Гомберг разрывается на части; он хохочет, хватается за бока и локтем подталкивает инспектора:
— Оглянитесь, Иван Иванович, посмотрите на них… Рабочие, труженики с пеленок. Можно сказать, с утробы матери… Откуда вы взяли, что у меня здесь торговцы и резники?..
Легко сказать «оглянитесь, посмотрите»… Фабричный инспектор едва держится от выпитого вина на ногах. Форменный картуз сполз на глаза, а из-под козырька виднеется один нос — крупный, синеватый, с воспаленным кончиком. Гомберг держит инспектора за талию и с жаром говорит:
— Вы насмешили меня, Иван Иванович! Можно сказать — уморили…
— Гм… Гм… — хмыкает инспектор. — С утробы, говорите… с пеленок?..
Он может еще повторять слова Гомберга, но вникать в их смысл свыше его сил.
Лицо хозяина сияет восторгом, щеки пылают, взгляд откровенно говорит: «Вот она, ваша опора — фабричный инспектор. Видели? Что захочу, то и сделаю…»
Руки Шимшона скользят по патрону, он не глядя вставляет в него метчик и надевает подкову на рычаг. Глаза его устремлены на Гомберга, поддерживающего фабричного инспектора. Гнев застилает их.
Руки Шимшона трепещут от напряжения, они не чувствуют, как накаляется несмазанный метчик, как больно жалит горячая стружка. Нагретая подкова дымится, запах гари распространяется сильней и сильней. Раздается треск. Перегретый метчик ломается и застревает в подкове. Шимшон отстраняет от себя рычаг, как будто только и ждал этого, останавливает машину и спешит к наковальням. Он быстро обходит работающих и останавливается около инженера.
— Вы хотели мне, Ефим Исакович, что-то сказать?
— Нет, ничего.
— Странно… Неужели это мне послышалось?
— Должно быть…
Шимшон сжимает и разжимает кулаки, пальцы его при этом разгибаются и выпячиваются.
— Погодите, Меер-Бер, — кричит он вдруг, подбегая к шапочнику, — у вас ничего не выходит! Дайте молоток…
Его руки набрасываются на подкову, как на врага.
— Довольно, Шимшон, — останавливает его инженер, — Меер-Бер уже понял…
Смущенный и усталый, Шимшон откладывает молоток, оглядывается и бормочет:
— Бить надо в меру.
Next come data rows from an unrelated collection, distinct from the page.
-- ==== Sys2Proof/Laws/Operands.lean ====
section
/-! SUPPORT. Operand forms and formats in plain terms (30_encoding.md R72 to R79): what each operand reads of the
snapshot, and what each format writes. -/

namespace Sys2Proof.Machine

theorem slice_slice {bs : List Byte} {i n j m : Nat} (h : j + m ≤ n) : slice (slice bs i n) j m = slice bs (i + j) m := by
  apply List.ext_getElem (by simp)
  intro k h1 h2
  have hk : k < m := by simpa using h1
  simp only [slice, List.getElem_map, List.getElem_range]
  have hjk : j + k < n := by omega
  simp [List.getD_eq_getElem?_getD, hjk, Nat.add_assoc]

theorem slice_append_right {a b : List Byte} {i n : Nat} (h : a.length ≤ i) :
    slice (a ++ b) i n = slice b (i - a.length) n := by
  apply List.ext_getElem (by simp)
  intro k h1 h2
  simp only [slice, List.getElem_map, List.getElem_range, List.getD_eq_getElem?_getD]
  rw [List.getElem?_append_right (by omega)]
  congr 2
  omega

theorem slice_append_left {a b : List Byte} {i n : Nat} (h : i + n ≤ a.length) : slice (a ++ b) i n = slice a i n := by
  apply List.ext_getElem (by simp)
  intro k h1 h2
  have hk : k < n := by simpa using h1
  simp only [slice, List.getElem_map, List.getElem_range, List.getD_eq_getElem?_getD]
  rw [List.getElem?_append_left (by omega)]

theorem slice_self {bs : List Byte} : slice bs 0 bs.length = bs := by
  apply List.ext_getElem (by simp)
  intro k h1 h2
  simp [slice, List.getD_eq_getElem?_getD, h2]

/-! ## Operands -/

@[simp] theorem Snap.slot_length (sn : Snap) (k : Nat) : (sn.slot k).length = 32 := by simp [Snap.slot]

theorem fpDec_val (b : List Byte) : (fpDec b).val = leNat b % P := rfl

theorem Fp.ofNat_mod (x : Nat) : Fp.ofNat (x % P) = Fp.ofNat x := by
  apply Fin.ext
  simp [Fp.ofNat]

/-- An Fp operand is its low half, reduced (R72, R79). -/
theorem Snap.fpOperand_val (sn : Snap) (k : Nat) : (sn.fpOperand k).val = loVal sn k := by
  simp only [Snap.fpOperand, fpDec_val, Snap.slot, loVal]
  rw [slice_slice (by omega), Nat.add_zero]

/-- An Fp2 operand is a slot's two halves, each reduced (R73). -/
theorem Snap.f2Operand_eq (sn : Snap) (k : Nat) : sn.f2Operand k = f2Val sn k := by
  simp only [Snap.f2Operand, f2Dec, fpDec, Snap.slot, f2Val, loVal, hiVal, Fp.ofNat_mod]
  rw [slice_slice (by omega), slice_slice (by omega), Nat.add_zero]

/-- A scalar operand is a whole slot, not reduced (R75). -/
theorem Snap.scOperand_eq (sn : Snap) (k : Nat) : sn.scOperand k = scVal sn k := rfl

/-- A point operand is four consecutive slots (R74). -/
theorem Snap.ptOperand_eq (sn : Snap) (k : Nat) : sn.ptOperand k = ptVal sn k := by
  have hx : slice (sn.slot k ++ sn.slot (k + 1) ++ sn.slot (k + 2) ++ sn.slot (k + 3)) 0 32 = sn.slot k := by
    rw [slice_append_left (by simp), slice_append_left (by simp), slice_append_left (by simp)]
    exact (congrArg (slice (sn.slot k) 0) (Snap.slot_length sn k).symm).trans slice_self
  have hy : slice (sn.slot k ++ sn.slot (k + 1) ++ sn.slot (k + 2) ++ sn.slot (k + 3)) 32 32 = sn.slot (k + 1) := by
    rw [slice_append_left (by simp), slice_append_left (by simp), slice_append_right (by simp)]
    simp only [Snap.slot_length, Nat.sub_self]
    exact (congrArg (slice (sn.slot (k + 1)) 0) (Snap.slot_length sn (k + 1)).symm).trans slice_self
  have hz : slice (sn.slot k ++ sn.slot (k + 1) ++ sn.slot (k + 2) ++ sn.slot (k + 3)) 64 32 = sn.slot (k + 2) := by
    rw [slice_append_left (by simp), slice_append_right (by simp)]
    simp only [List.length_append, Snap.slot_length]
    exact (congrArg (slice (sn.slot (k + 2)) 0) (Snap.slot_length sn (k + 2)).symm).trans slice_self
  have ht : slice (sn.slot k ++ sn.slot (k + 1) ++ sn.slot (k + 2) ++ sn.slot (k + 3)) 96 32 = sn.slot (k + 3) := by
    rw [slice_append_right (by simp)]
    simp only [List.length_append, Snap.slot_length]
    exact (congrArg (slice (sn.slot (k + 3)) 0) (Snap.slot_length sn (k + 3)).symm).trans slice_self
  simp only [Snap.ptOperand, ptDec, hx, hy, hz, ht, ptVal, ← Snap.f2Operand_eq, Snap.f2Operand]

/-- A byte-sequence operand is read exactly when its length register holds the required length (R78). -/
theorem Snap.bytesOperand_eq_some {sn : Snap} {len : Word} {base required : Nat} {b : List Byte} :
    sn.bytesOperand len base required = some b ↔ len.toNat = required ∧ b = slice sn.bytes base required := by
  unfold Snap.bytesOperand
  split <;> simp_all [eq_comm]

theorem Snap.bytesOperand_eq_none {sn : Snap} {len : Word} {base required : Nat} :
    sn.bytesOperand len base required = none ↔ len.toNat ≠ required := by
  unfold Snap.bytesOperand
  split <;> simp_all

/-! ## Formats written -/

/-- The range check of `fp_enc` never fires on an Fp value (R101). -/
@[simp] theorem fpEnc_eq (a : Fp) : fpEnc a = .ok (bytesN 16 a.val) := by
  have h := a.isLt
  have hP : P < 2 ^ 128 := by decide
  unfold fpEnc
  rw [if_neg (by omega)]

@[simp] theorem f2Enc_eq (x : Fp2) : f2Enc x = .ok (f2Bytes x) := by
  simp [f2Enc, f2Bytes, Bind.bind, Except.bind, Pure.pure, Except.pure]

@[simp] theorem ptEnc128_eq (p : Point) : ptEnc128 p = .ok (ptBytes p) := by
  simp [ptEnc128, ptBytes, Bind.bind, Except.bind, Pure.pure, Except.pure]

@[simp] theorem f2Bytes_length (x : Fp2) : (f2Bytes x).length = 32 := by simp [f2Bytes]

@[simp] theorem ptBytes_length (p : Point) : (ptBytes p).length = 128 := by simp [ptBytes]

@[simp] theorem retFp_eq (a : Fp) : retFp a = .ok { out := bytesN 16 a.val, flag := false } := by
  simp [retFp, Bind.bind, Except.bind, Pure.pure, Except.pure]

@[simp] theorem retF2_eq (x : Fp2) : retF2 x = .ok { out := f2Bytes x, flag := false } := by
  simp [retF2, Bind.bind, Except.bind, Pure.pure, Except.pure]

@[simp] theorem retPt_eq (p : Point) : retPt p = .ok { out := ptBytes p, flag := false } := by
  simp [retPt, Bind.bind, Except.bind, Pure.pure, Except.pure]

end Sys2Proof.Machine
end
Ни одного лишнего удара.
— Ни одного лишнего, — подтверждает, улыбаясь, Ефим Исакович.
Шимшон возвращается к бормашине, долго силится вытянуть метчик и глухо стонет:
— Я не могу больше, Мунька! Слышишь, не могу!..
Муня делает вид, что не совсем понимает его. Ничего, фантазер порядком надоел ему своей болтовней.
— Чего тебе надо?
— Я задыхаюсь, у меня сил нет терпеть!..
— Не кричи, здесь не глухие.
— Если я не буду кричать, сердце мое разорвется.
— Ничего, выживешь…
Мимо проходит инженер; Шимшон бежит, догоняет его:
— Почему вы молчите, Ефим Исакович? Как он смеет так поступать!
Инженер искоса оглядывает Шимшона, точно видит впервые.
— Вас ведь не трогают. На кого вы, собственно говоря, жалуетесь? На все святая воля бога. Он возвысил Гомберга и унизил других.
Гер смеется над ним. Противный Мунька, это его работа, успел уже, собака, наболтать, выложить все инженеру.
— Бог тут ни при чем, Гомберг просто дурной человек.
Голос Ефима Исаковича отдает холодком:
— А дурное разве не свыше?
И этот туда же… Они сговорились сегодня извести его!
— Зачем вы надо мной смеетесь? Думаете, время ничему не учит?
— Что вы, что вы, — горячо защищает инженер, — время — наш лучший союзник…
— Я видел, как топчут веру, оплевывают святыню, оскверняют праздники… Я ждал грома с неба…
Шимшона душит отчаяние. Так крепко верить, так долго ждать!
Ефим Исакович сочувственно смотрит на него и наконец улыбается:
— Вы ждали, а теперь?
— Я не жду больше.
Инженер отводит его в сторону, прячет руки в карманы и пристально на него смотрит.
— Погодите, Шимшон, вы как будто говорите дельные вещи. Неужели вы стали думать иначе?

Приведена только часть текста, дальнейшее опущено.